- _What the task asks_
Every line in the listing is to be echoed verbatim.

########################################

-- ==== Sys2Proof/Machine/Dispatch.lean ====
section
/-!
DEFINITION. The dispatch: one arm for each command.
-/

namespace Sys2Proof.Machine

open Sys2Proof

########################################

- _Exercise solution_
-- ==== Sys2Proof/Machine/Dispatch.lean ====
section
/-!
DEFINITION. The dispatch: one arm for each command.
-/

namespace Sys2Proof.Machine

open Sys2Proof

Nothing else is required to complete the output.